Saved data entries
-- ==== Sys2Proof/Proofs/FrameAssembly.lean ====
section
/-! SUPPORT. A frame from its packets (R132): by induction over the packets still to come, of which every one but the
last leaves the frame short and the last completes it. -/

namespace Sys2Proof.Machine

/-! ### One packet from the list of waiting events -/

/-- The instruction a packet decodes to (R101). -/
def packetInstr (c : Chan) (x : Word × List Byte) : Instr :=
  if x.1.getLsbD 0 then .pktStart c x.1 (BitVec.ofNat 32 x.2.length) x.2
  else .pktCont c x.1 (BitVec.ofNat 32 x.2.length) x.2

theorem packetInstr_isPacket (c : Chan) (x : Word × List Byte) :
    IsPacket (packetInstr c x) c (BitVec.ofNat 32 x.2.length) x.2 := by
  unfold packetInstr
  split
  · exact ⟨x.1, .inl rfl⟩
  · exact ⟨x.1, .inr rfl⟩

/-- A packet of either kind is copied into a frame in progress at `woff` (R122). -/
theorem copyOffset_packetInstr_of_inProgress (c : Chan) (x : Word × List Byte) {k : Slot}
    (h : k.progress = .inProgress) : copyOffset (packetInstr c x) k = some k.woff.toNat := by
  unfold packetInstr
  split <;> simp only [copyOffset, h]

theorem step_of_packetEvents {s : State} {c : Chan} {x : Word × List Byte} {more : List (Word × List Byte)}
    {rest : List Event} (he : s.events = packetEvents c (x :: more) ++ rest) (hl : x.2.length < 2 ^ 32) :
    step s = exec (packetInstr c x) { s with events := packetEvents c more ++ rest } :=
  step_of_decoded he (decodePacket_of_length c x.1 (by rw [BitVec.toNat_ofNat, Nat.mod_eq_of_lt hl]))

@[simp] theorem joinPayloads_cons (x : Word × List Byte) (more : List (Word × List Byte)) :
    joinPayloads (x :: more) = x.2 ++ joinPayloads more := List.flatMap_cons

@[simp] theorem joinPayloads_nil : joinPayloads [] = [] := rfl

/-! ### The rest of a frame -/

/-- The waiting events begin with packets of one channel that carry just what its frame still misses from `off` on,
the last of them the first to reach the expected size, and they are too few for the watchdog to fire (R132). -/
structure RestOfFrame (c : Chan) (x : Word × List Byte) (more : List (Word × List Byte)) (rest : List Event)
    (off : Nat) (s : State) : Prop where
  delivered : Delivered s c
  buffer : (s.slot c).dest.toNat + (s.slot c).expected.toNat ≤ s.params.memBytes
  events : s.events = packetEvents c (x :: more) ++ rest
  offset : copyOffset (packetInstr c x) (s.slot c) = some off
  total : off + (joinPayloads (x :: more)).length = (s.slot c).expected.toNat
  earlier : off + (joinPayloads (x :: more).dropLast).length < (s.slot c).expected.toNat
  limit : (s.slot c).wdlim = 0 ∨ (s.slot c).wdcnt.toNat + (x :: more).length ≤ (s.slot c).wdlim.toNat

/-- The frame is complete, its rest stored from `off` on, and the packets are used up (R127, R132). -/
structure FrameAssembled (c : Chan) (bs : List Byte) (rest : List Event) (off : Nat) (s t : State) : Prop where
  slot : t.slot c = { s.slot c with progress := .complete, caplen := (s.slot c).expected, woff := 0, wdcnt := 0 }
  awaiting : t.awaiting.toNat = s.awaiting.toNat - 1
  irqStatus : t.irqStatus = s.irqStatus ||| Irq.frame.bit |||
    (if s.awaiting = 0 then Irq.awaitUf.bit else if s.awaiting = 1 then Irq.allDone.bit else 0)
  stores : Stores ((s.slot c).dest.toNat + off) bs s t
  others : OtherSlotsSame c s t
  events : t.events = rest

/-- A packet before the last was taken: the frame has grown by its payload, and the watchdog has counted it. -/
structure FrameGrown (c : Chan) (bs : List Byte) (off : Nat) (s t : State) : Prop where
  slot : t.slot c = { s.slot c with
    progress := .inProgress, woff := BitVec.ofNat 32 (off + bs.length)
    wdcnt := BitVec.ofNat 32 (nextWdcnt (s.slot c)) }
  awaiting : t.awaiting = s.awaiting
  irqStatus : t.irqStatus = s.irqStatus
  stores : Stores ((s.slot c).dest.toNat + off) bs s t
  others : OtherSlotsSame c s t

theorem FrameGrown.assembled {c : Chan} {as bs : List Byte} {rest : List Event} {off : Nat} {s t u : State}
    (h : FrameGrown c as off s t) (g : FrameAssembled c bs rest (off + as.length) t u) :
    FrameAssembled c (as ++ bs) rest off s u where
  slot := by rw [g.slot, h.slot]
  awaiting := by rw [g.awaiting, h.awaiting]
  irqStatus := by rw [g.irqStatus, h.irqStatus, h.awaiting]
  stores := by
    have hstores := g.stores
    rw [h.slot, ← Nat.add_assoc] at hstores
    exact h.stores.append hstores
  others := fun d hd => (g.others d hd).trans (h.others d hd)
  events := g.events

section
variable {c : Chan} {x y : Word × List Byte} {more : List (Word × List Byte)} {rest : List Event} {off : Nat}
  {s : State}

/-- No payload of a frame is longer than a 32-bit size. -/
theorem RestOfFrame.length_lt (h : RestOfFrame c x more rest off s) : x.2.length < 2 ^ 32 := by
  have htotal := h.total
  have := (s.slot c).expected.isLt
  rw [joinPayloads_cons, List.length_append] at htotal
  omega

theorem RestOfFrame.len_toNat (h : RestOfFrame c x more rest off s) :
    (BitVec.ofNat 32 x.2.length).toNat = x.2.length := by
  rw [BitVec.toNat_ofNat, Nat.mod_eq_of_lt h.length_lt]

theorem RestOfFrame.copies (h : RestOfFrame c x more rest off s) :
    Copies (packetInstr c x) c (BitVec.ofNat 32 x.2.length) x.2 off { s with events := packetEvents c more ++ rest } :=
  ⟨packetInstr_isPacket c x, h.delivered, h.offset, h.len_toNat.symm, h.buffer⟩

/-- The last packet of a frame completes it, with no byte over. -/
theorem RestOfFrame.step_last (h : RestOfFrame c x [] rest off s) :
    ∃ t, step s = .next t ∧ FrameAssembled c x.2 rest off s t := by
  have htotal := h.total
  rw [joinPayloads_cons, joinPayloads_nil, List.append_nil] at htotal
  have hoff : off ≤ (s.slot c).expected.toNat := by omega
  have hn : x.2.length = (s.slot c).expected.toNat - off := by omega
  obtain ⟨t, ht, hframe, hstores, hslot, hawait, hirq⟩ :=
    h.copies.complete hoff (by rw [h.len_toNat]; exact htotal.ge) hn
  have hfits : ¬ x.2.length < (BitVec.ofNat 32 x.2.length).toNat := by rw [h.len_toNat]; omega
  rw [List.take_length] at hstores
  refine ⟨t, (step_of_packetEvents h.events h.length_lt).trans ht, ?_, hawait, ?_, hstores.of_mem rfl,
    hframe.slots, hframe.host.events⟩
  · rw [hslot]; simp only [hfits, decide_false, Bool.or_false]; rfl
  · rw [hirq, if_neg hfits]; exact congrArg (· ||| _) BitVec.or_zero

/-- With a packet still to come, the watchdog does not fire. -/
theorem RestOfFrame.not_watchdogFires (h : RestOfFrame c x (y :: more) rest off s) : ¬ WatchdogFires (s.slot c) := by
  rintro ⟨hlim, hfires⟩
  have hlimit := h.limit.resolve_left hlim
  simp only [List.length_cons, nextWdcnt] at hlimit hfires
  omega

/-- A packet before the last leaves the frame short, and the packets after it carry the rest. -/
theorem RestOfFrame.step_more (h : RestOfFrame c x (y :: more) rest off s) :
    ∃ t, step s = .next t ∧ FrameGrown c x.2 off s t ∧ RestOfFrame c y more rest (off + x.2.length) t := by
  have htotal := h.total
  have hearlier := h.earlier
  rw [joinPayloads_cons, List.length_append] at htotal
  rw [List.dropLast_cons_cons, joinPayloads_cons, List.length_append] at hearlier
  have hshort : off + x.2.length < (s.slot c).expected.toNat := by omega
  obtain ⟨t, ht, hframe, hstores, hawait, hcase⟩ := h.copies.short (by rw [h.len_toNat]; exact hshort)
  obtain ⟨hslot, hirq⟩ := (if_neg h.not_watchdogFires).mp hcase
  rw [h.len_toNat] at hslot
  have hgrown : FrameGrown c x.2 off s t := ⟨hslot, hawait, hirq, hstores.of_mem rfl, hframe.slots⟩
  have hoff : (BitVec.ofNat 32 (off + x.2.length)).toNat = off + x.2.length := by
    rw [BitVec.toNat_ofNat, Nat.mod_eq_of_lt (hshort.trans (s.slot c).expected.isLt)]
  have hparams : t.params = s.params := hframe.host.params
  have hcount : (BitVec.ofNat 32 (nextWdcnt (s.slot c))).toNat ≤ (s.slot c).wdcnt.toNat + 1 := by
    rw [BitVec.toNat_ofNat]
    exact (Nat.mod_le _ _).trans (Nat.min_le_left _ _)
  refine ⟨t, (step_of_packetEvents h.events h.length_lt).trans ht, hgrown, ?_⟩
  exact {
    delivered := by
      obtain ⟨hc, hregistered, hreceiving⟩ := h.delivered
      rw [Delivered, State.nch, hparams, hslot]
      exact ⟨hc, hregistered, hreceiving⟩
    buffer := by rw [hslot, hparams]; exact h.buffer
    events := hframe.host.events
    offset := by rw [copyOffset_packetInstr_of_inProgress c y (by rw [hslot]), hslot, hoff]
    total := by rw [hgrown.slot]; dsimp only; omega
    earlier := by rw [hgrown.slot]; dsimp only; omega
    limit := by
      rw [hgrown.slot]
      refine h.limit.imp_right fun hlimit => ?_
      simp only [List.length_cons] at hlimit ⊢
      omega }

end

/-- The packets that carry the rest of a frame assemble it, one step each (R132). -/
theorem RestOfFrame.run {c : Chan} {rest : List Event} (more : List (Word × List Byte)) :
    ∀ {x : Word × List Byte} {off : Nat} {s : State}, RestOfFrame c x more rest off s →
      ∃ t : State, Sys2Proof.core.run (x :: more).length s = .next t ∧
        FrameAssembled c (joinPayloads (x :: more)) rest off s t := by
  induction more with
  | nil =>
    intro x off s h
    obtain ⟨t, ht, hdone⟩ := h.step_last
    refine ⟨t, core_run_succ ht, ?_⟩
    rw [joinPayloads_cons, joinPayloads_nil, List.append_nil]
    exact hdone
  | cons y more ih =>
    intro x off s h
    obtain ⟨u, hu, hgrown, hrest⟩ := h.step_more
    obtain ⟨t, ht, hdone⟩ := ih hrest
    refine ⟨t, (core_run_succ hu).trans ht, ?_⟩
    rw [joinPayloads_cons]
    exact hgrown.assembled hdone

end Sys2Proof.Machine
end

> **Your assignment**: Each line from the top of the entries above through the line containing "A packet of" must be transcribed exactly, and no other line may appear.

> **Output of the exercise**:
-- ==== Sys2Proof/Proofs/FrameAssembly.lean ====
section
/-! SUPPORT. A frame from its packets (R132): by induction over the packets still to come, of which every one but the
last leaves the frame short and the last completes it. -/

namespace Sys2Proof.Machine

/-! ### One packet from the list of waiting events -/

/-- The instruction a packet decodes to (R101). -/
def packetInstr (c : Chan) (x : Word × List Byte) : Instr :=
  if x.1.getLsbD 0 then .pktStart c x.1 (BitVec.ofNat 32 x.2.length) x.2
  else .pktCont c x.1 (BitVec.ofNat 32 x.2.length) x.2

theorem packetInstr_isPacket (c : Chan) (x : Word × List Byte) :
    IsPacket (packetInstr c x) c (BitVec.ofNat 32 x.2.length) x.2 := by
  unfold packetInstr
  split
  · exact ⟨x.1, .inl rfl⟩
  · exact ⟨x.1, .inr rfl⟩

/-- A packet of either kind is copied into a frame in progress at `woff` (R122). -/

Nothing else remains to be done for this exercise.